MKSAP Quiz: ICU admission for hematemesis
This month's quiz asks readers to determine the most appropriate next step in management for a 62-year-old man with cirrhosis and gastric varices.
A 62-year-old man is admitted to the ICU for hematemesis. He has a history of cirrhosis due to alcohol use. He undergoes hemodynamic stabilization and initiation of octreotide and antibiotics. Other current medications are propranolol, spironolactone, and furosemide.
On physical examination, blood pressure is 104/58 mm Hg, pulse rate is 62/min, and respiration rate is 16/min. Ascites is present. Bowel sounds are normal, and abdomen is not tender.
Endoscopy reveals large varices isolated to the gastric fundus, along the greater curvature of the stomach, that have stigmata of recent bleeding.
Which of the following is the most appropriate next step in management?
A. Abdominal CT with contrast
B. Abdominal ultrasonography
C. Balloon tamponade
D. Band ligation of varices
MKSAP Answer and Critique
The correct answer is A. Abdominal CT with contrast (Option A). This content is available to MKSAP 19 subscribers as Question 24 in the Gastroenterology and Hepatology section. More information about MKSAP is available online.
Gastric varices occur in up to 20% of patients with cirrhosis and can be challenging to manage. Typically, octreotide is administered to reduce portal pressures, and antibiotics are provided to reduce risk for infectious complications of gastrointestinal bleeding. These complications include bacteremia, which can increase morbidity and mortality from variceal bleeding. Treatment options for gastric varices along the greater curvature of the stomach depend on the anatomy of the abdominal vasculature. For isolated gastric varices due to splenic vein thrombosis, splenectomy can be performed to decompress varices. If the portal vein is patent and a suitable splenorenal shunt is available, balloon-occluded retrograde transvenous obliteration of varices can be considered. If the anatomy of the hepatic veins and portal vein branches is favorable, a transjugular intrahepatic portosystemic shunt may be an option. To determine the best therapy, contrast-enhanced cross-sectional imaging is required. Therefore, abdominal CT with contrast is the best next action.

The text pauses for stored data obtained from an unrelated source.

-- ==== Sys2Proof/Laws/State.lean ====
section
/-! SUPPORT. One lemma per field per update: what each update of a single block leaves alone, and what it writes. -/
namespace Sys2Proof.Machine

variable (s : State)

/-! ### setLink -/

@[simp] theorem State.setLink_positions (l : Link) (x : LinkState) : (s.setLink l x).positions = s.positions := by cases l <;> rfl
@[simp] theorem State.setLink_table (l : Link) (x : LinkState) : (s.setLink l x).table = s.table := by cases l <;> rfl
@[simp] theorem State.setLink_bankA (l : Link) (x : LinkState) : (s.setLink l x).bankA = s.bankA := by cases l <;> rfl
@[simp] theorem State.setLink_bankB (l : Link) (x : LinkState) : (s.setLink l x).bankB = s.bankB := by cases l <;> rfl
@[simp] theorem State.setLink_units (l : Link) (x : LinkState) : (s.setLink l x).units = s.units := by cases l <;> rfl
@[simp] theorem State.setLink_queue (l : Link) (x : LinkState) : (s.setLink l x).queue = s.queue := by cases l <;> rfl
@[simp] theorem State.setLink_grantState (l : Link) (x : LinkState) : (s.setLink l x).grantState = s.grantState := by cases l <;> rfl
@[simp] theorem State.setLink_pool (l : Link) (x : LinkState) : (s.setLink l x).pool = s.pool := by cases l <;> rfl
@[simp] theorem State.setLink_pendingReweigh (l : Link) (x : LinkState) : (s.setLink l x).pendingReweigh = s.pendingReweigh := by cases l <;> rfl
@[simp] theorem State.setLink_integrity (l : Link) (x : LinkState) : (s.setLink l x).integrity = s.integrity := by cases l <;> rfl
@[simp] theorem State.setLink_attention (l : Link) (x : LinkState) : (s.setLink l x).attention = s.attention := by cases l <;> rfl
@[simp] theorem State.setLink_hallTime (l : Link) (x : LinkState) : (s.setLink l x).hallTime = s.hallTime := by cases l <;> rfl
@[simp] theorem State.setLink_timers (l : Link) (x : LinkState) : (s.setLink l x).timers = s.timers := by cases l <;> rfl
@[simp] theorem State.setLink_resetAsserted (l : Link) (x : LinkState) : (s.setLink l x).resetAsserted = s.resetAsserted := by cases l <;> rfl
@[simp] theorem State.setLink_answers (l : Link) (x : LinkState) : (s.setLink l x).answers = s.answers := by cases l <;> rfl
@[simp] theorem State.setLink_freeCount (l : Link) (x : LinkState) : (s.setLink l x).freeCount = s.freeCount := by cases l <;> rfl
@[simp] theorem State.setLink_pending (l : Link) (x : LinkState) : (s.setLink l x).pending = s.pending := by cases l <;> rfl

/-! ### setCtx -/

@[simp] theorem State.setCtx_links (p : PositionNo) (c : Context) : (s.setCtx p c).links = s.links := rfl
@[simp] theorem State.setCtx_table (p : PositionNo) (c : Context) : (s.setCtx p c).table = s.table := rfl
@[simp] theorem State.setCtx_bankA (p : PositionNo) (c : Context) : (s.setCtx p c).bankA = s.bankA := rfl
@[simp] theorem State.setCtx_bankB (p : PositionNo) (c : Context) : (s.setCtx p c).bankB = s.bankB := rfl
@[simp] theorem State.setCtx_units (p : PositionNo) (c : Context) : (s.setCtx p c).units = s.units := rfl
@[simp] theorem State.setCtx_queue (p : PositionNo) (c : Context) : (s.setCtx p c).queue = s.queue := rfl
@[simp] theorem State.setCtx_grantState (p : PositionNo) (c : Context) : (s.setCtx p c).grantState = s.grantState := rfl
@[simp] theorem State.setCtx_pool (p : PositionNo) (c : Context) : (s.setCtx p c).pool = s.pool := rfl
@[simp] theorem State.setCtx_pendingReweigh (p : PositionNo) (c : Context) : (s.setCtx p c).pendingReweigh = s.pendingReweigh := rfl
@[simp] theorem State.setCtx_integrity (p : PositionNo) (c : Context) : (s.setCtx p c).integrity = s.integrity := rfl
@[simp] theorem State.setCtx_attention (p : PositionNo) (c : Context) : (s.setCtx p c).attention = s.attention := rfl
@[simp] theorem State.setCtx_hallTime (p : PositionNo) (c : Context) : (s.setCtx p c).hallTime = s.hallTime := rfl
@[simp] theorem State.setCtx_timers (p : PositionNo) (c : Context) : (s.setCtx p c).timers = s.timers := rfl
@[simp] theorem State.setCtx_resetAsserted (p : PositionNo) (c : Context) : (s.setCtx p c).resetAsserted = s.resetAsserted := rfl
@[simp] theorem State.setCtx_answers (p : PositionNo) (c : Context) : (s.setCtx p c).answers = s.answers := rfl
@[simp] theorem State.setCtx_freeCount (p : PositionNo) (c : Context) : (s.setCtx p c).freeCount = s.freeCount := rfl
@[simp] theorem State.setCtx_pending (p : PositionNo) (c : Context) : (s.setCtx p c).pending = s.pending := rfl

/-! ### setUnit -/

@[simp] theorem State.setUnit_links (u : UnitNo) (j : Option Job) : (s.setUnit u j).links = s.links := rfl
@[simp] theorem State.setUnit_positions (u : UnitNo) (j : Option Job) : (s.setUnit u j).positions = s.positions := rfl
@[simp] theorem State.setUnit_table (u : UnitNo) (j : Option Job) : (s.setUnit u j).table = s.table := rfl
@[simp] theorem State.setUnit_bankA (u : UnitNo) (j : Option Job) : (s.setUnit u j).bankA = s.bankA := rfl
@[simp] theorem State.setUnit_bankB (u : UnitNo) (j : Option Job) : (s.setUnit u j).bankB = s.bankB := rfl
@[simp] theorem State.setUnit_queue (u : UnitNo) (j : Option Job) : (s.setUnit u j).queue = s.queue := rfl
@[simp] theorem State.setUnit_grantState (u : UnitNo) (j : Option Job) : (s.setUnit u j).grantState = s.grantState := rfl
@[simp] theorem State.setUnit_pool (u : UnitNo) (j : Option Job) : (s.setUnit u j).pool = s.pool := rfl
@[simp] theorem State.setUnit_pendingReweigh (u : UnitNo) (j : Option Job) : (s.setUnit u j).pendingReweigh = s.pendingReweigh := rfl
@[simp] theorem State.setUnit_integrity (u : UnitNo) (j : Option Job) : (s.setUnit u j).integrity = s.integrity := rfl
@[simp] theorem State.setUnit_attention (u : UnitNo) (j : Option Job) : (s.setUnit u j).attention = s.attention := rfl
@[simp] theorem State.setUnit_hallTime (u : UnitNo) (j : Option Job) : (s.setUnit u j).hallTime = s.hallTime := rfl
@[simp] theorem State.setUnit_timers (u : UnitNo) (j : Option Job) : (s.setUnit u j).timers = s.timers := rfl
@[simp] theorem State.setUnit_resetAsserted (u : UnitNo) (j : Option Job) : (s.setUnit u j).resetAsserted = s.resetAsserted := rfl
@[simp] theorem State.setUnit_answers (u : UnitNo) (j : Option Job) : (s.setUnit u j).answers = s.answers := rfl
@[simp] theorem State.setUnit_freeCount (u : UnitNo) (j : Option Job) : (s.setUnit u j).freeCount = s.freeCount := rfl
@[simp] theorem State.setUnit_pending (u : UnitNo) (j : Option Job) : (s.setUnit u j).pending = s.pending := rfl

/-! ### setBank -/

@[simp] theorem State.setBank_links (l : BankLetter) (b : Bank) : (s.setBank l b).links = s.links := by cases l <;> rfl
@[simp] theorem State.setBank_positions (l : BankLetter) (b : Bank) : (s.setBank l b).positions = s.positions := by cases l <;> rfl
@[simp] theorem State.setBank_table (l : BankLetter) (b : Bank) : (s.setBank l b).table = s.table := by cases l <;> rfl
@[simp] theorem State.setBank_units (l : BankLetter) (b : Bank) : (s.setBank l b).units = s.units := by cases l <;> rfl
@[simp] theorem State.setBank_queue (l : BankLetter) (b : Bank) : (s.setBank l b).queue = s.queue := by cases l <;> rfl
@[simp] theorem State.setBank_grantState (l : BankLetter) (b : Bank) : (s.setBank l b).grantState = s.grantState := by cases l <;> rfl
@[simp] theorem State.setBank_pool (l : BankLetter) (b : Bank) : (s.setBank l b).pool = s.pool := by cases l <;> rfl
@[simp] theorem State.setBank_pendingReweigh (l : BankLetter) (b : Bank) : (s.setBank l b).pendingReweigh = s.pendingReweigh := by cases l <;> rfl
@[simp] theorem State.setBank_integrity (l : BankLetter) (b : Bank) : (s.setBank l b).integrity = s.integrity := by cases l <;> rfl
@[simp] theorem State.setBank_attention (l : BankLetter) (b : Bank) : (s.setBank l b).attention = s.attention := by cases l <;> rfl
@[simp] theorem State.setBank_hallTime (l : BankLetter) (b : Bank) : (s.setBank l b).hallTime = s.hallTime := by cases l <;> rfl
@[simp] theorem State.setBank_timers (l : BankLetter) (b : Bank) : (s.setBank l b).timers = s.timers := by cases l <;> rfl
@[simp] theorem State.setBank_resetAsserted (l : BankLetter) (b : Bank) : (s.setBank l b).resetAsserted = s.resetAsserted := by cases l <;> rfl
@[simp] theorem State.setBank_answers (l : BankLetter) (b : Bank) : (s.setBank l b).answers = s.answers := by cases l <;> rfl
@[simp] theorem State.setBank_freeCount (l : BankLetter) (b : Bank) : (s.setBank l b).freeCount = s.freeCount := by cases l <;> rfl
@[simp] theorem State.setBank_pending (l : BankLetter) (b : Bank) : (s.setBank l b).pending = s.pending := by cases l <;> rfl

/-! ### send -/

@[simp] theorem State.send_links (l : Link) (g : Tag) (k : Byte) (a : Answer) : (s.send l g k a).links = s.links := rfl
@[simp] theorem State.send_positions (l : Link) (g : Tag) (k : Byte) (a : Answer) : (s.send l g k a).positions = s.positions := rfl
@[simp] theorem State.send_table (l : Link) (g : Tag) (k : Byte) (a : Answer) : (s.send l g k a).table = s.table := rfl
@[simp] theorem State.send_bankA (l : Link) (g : Tag) (k : Byte) (a : Answer) : (s.send l g k a).bankA = s.bankA := rfl
@[simp] theorem State.send_bankB (l : Link) (g : Tag) (k : Byte) (a : Answer) : (s.send l g k a).bankB = s.bankB := rfl
@[simp] theorem State.send_units (l : Link) (g : Tag) (k : Byte) (a : Answer) : (s.send l g k a).units = s.units := rfl
@[simp] theorem State.send_queue (l : Link) (g : Tag) (k : Byte) (a : Answer) : (s.send l g k a).queue = s.queue := rfl
@[simp] theorem State.send_grantState (l : Link) (g : Tag) (k : Byte) (a : Answer) : (s.send l g k a).grantState = s.grantState := rfl
@[simp] theorem State.send_pool (l : Link) (g : Tag) (k : Byte) (a : Answer) : (s.send l g k a).pool = s.pool := rfl
@[simp] theorem State.send_pendingReweigh (l : Link) (g : Tag) (k : Byte) (a : Answer) : (s.send l g k a).pendingReweigh = s.pendingReweigh := rfl
@[simp] theorem State.send_integrity (l : Link) (g : Tag) (k : Byte) (a : Answer) : (s.send l g k a).integrity = s.integrity := rfl
@[simp] theorem State.send_attention (l : Link) (g : Tag) (k : Byte) (a : Answer) : (s.send l g k a).attention = s.attention := rfl
@[simp] theorem State.send_hallTime (l : Link) (g : Tag) (k : Byte) (a : Answer) : (s.send l g k a).hallTime = s.hallTime := rfl
@[simp] theorem State.send_timers (l : Link) (g : Tag) (k : Byte) (a : Answer) : (s.send l g k a).timers = s.timers := rfl
@[simp] theorem State.send_resetAsserted (l : Link) (g : Tag) (k : Byte) (a : Answer) : (s.send l g k a).resetAsserted = s.resetAsserted := rfl
@[simp] theorem State.send_freeCount (l : Link) (g : Tag) (k : Byte) (a : Answer) : (s.send l g k a).freeCount = s.freeCount := rfl
@[simp] theorem State.send_pending (l : Link) (g : Tag) (k : Byte) (a : Answer) : (s.send l g k a).pending = s.pending := rfl

/-! ### raise -/

@[simp] theorem State.raise_links (c : Cause) : (s.raise c).links = s.links := rfl
@[simp] theorem State.raise_positions (c : Cause) : (s.raise c).positions = s.positions := rfl
@[simp] theorem State.raise_table (c : Cause) : (s.raise c).table = s.table := rfl
@[simp] theorem State.raise_bankA (c : Cause) : (s.raise c).bankA = s.bankA := rfl
@[simp] theorem State.raise_bankB (c : Cause) : (s.raise c).bankB = s.bankB := rfl
@[simp] theorem State.raise_units (c : Cause) : (s.raise c).units = s.units := rfl
@[simp] theorem State.raise_queue (c : Cause) : (s.raise c).queue = s.queue := rfl
@[simp] theorem State.raise_grantState (c : Cause) : (s.raise c).grantState = s.grantState := rfl
@[simp] theorem State.raise_pool (c : Cause) : (s.raise c).pool = s.pool := rfl
@[simp] theorem State.raise_pendingReweigh (c : Cause) : (s.raise c).pendingReweigh = s.pendingReweigh := rfl
@[simp] theorem State.raise_integrity (c : Cause) : (s.raise c).integrity = s.integrity := rfl
@[simp] theorem State.raise_hallTime (c : Cause) : (s.raise c).hallTime = s.hallTime := rfl
@[simp] theorem State.raise_timers (c : Cause) : (s.raise c).timers = s.timers := rfl
@[simp] theorem State.raise_resetAsserted (c : Cause) : (s.raise c).resetAsserted = s.resetAsserted := rfl
@[simp] theorem State.raise_answers (c : Cause) : (s.raise c).answers = s.answers := rfl
@[simp] theorem State.raise_freeCount (c : Cause) : (s.raise c).freeCount = s.freeCount := rfl
@[simp] theorem State.raise_pending (c : Cause) : (s.raise c).pending = s.pending := rfl

/-! ### judge -/

@[simp] theorem State.judge_links : (s.judge).links = s.links := rfl
@[simp] theorem State.judge_positions : (s.judge).positions = s.positions := rfl
@[simp] theorem State.judge_table : (s.judge).table = s.table := rfl
@[simp] theorem State.judge_bankA : (s.judge).bankA = s.bankA := rfl
@[simp] theorem State.judge_bankB : (s.judge).bankB = s.bankB := rfl
@[simp] theorem State.judge_units : (s.judge).units = s.units := rfl
@[simp] theorem State.judge_queue : (s.judge).queue = s.queue := rfl
@[simp] theorem State.judge_grantState : (s.judge).grantState = s.grantState := rfl
@[simp] theorem State.judge_pool : (s.judge).pool = s.pool := rfl
@[simp] theorem State.judge_pendingReweigh : (s.judge).pendingReweigh = s.pendingReweigh := rfl
@[simp] theorem State.judge_integrity : (s.judge).integrity = s.integrity := rfl
@[simp] theorem State.judge_hallTime : (s.judge).hallTime = s.hallTime := rfl
@[simp] theorem State.judge_timers : (s.judge).timers = s.timers := rfl
@[simp] theorem State.judge_resetAsserted : (s.judge).resetAsserted = s.resetAsserted := rfl
@[simp] theorem State.judge_answers : (s.judge).answers = s.answers := rfl
@[simp] theorem State.judge_freeCount : (s.judge).freeCount = s.freeCount := rfl
@[simp] theorem State.judge_pending : (s.judge).pending = s.pending := rfl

Gastric fundal varices are much more frequent in patients with portal vein and/or splenic vein thrombosis, and the finding of these varices should prompt cross-sectional imaging to investigate the presence of such thromboses. Endovascular obliteration is an option in patients with a large gastro- or splenorenal collateral; therefore, cross-sectional vascular imaging with contrast-enhanced CT is preferred over abdominal ultrasonography (Option B) because it would investigate both thrombosis and the presence of such collaterals and would guide management accordingly.
Balloon tamponade (Option C) provides only short-term tamponade of bleeding varices. It is best used in unstable patients as a temporizing device while more definitive therapy is pending. In this hemodynamically stable patient, balloon tamponade is not necessary.
Band ligation (Option D) is an effective therapy for esophageal varices, as well as varices in the gastric cardia, which extend from the esophagus into the lesser curvature of the stomach. Band ligation is effective in these types of varices because of their predictable anatomy and more superficial location, which permits thorough eradication. In this patient, band ligation is not a good option because varices in the gastric fundus are not amenable to this approach.
Key Point
- In patients with gastric varices, contrast-enhanced cross-sectional imaging should be performed to determine the best treatment.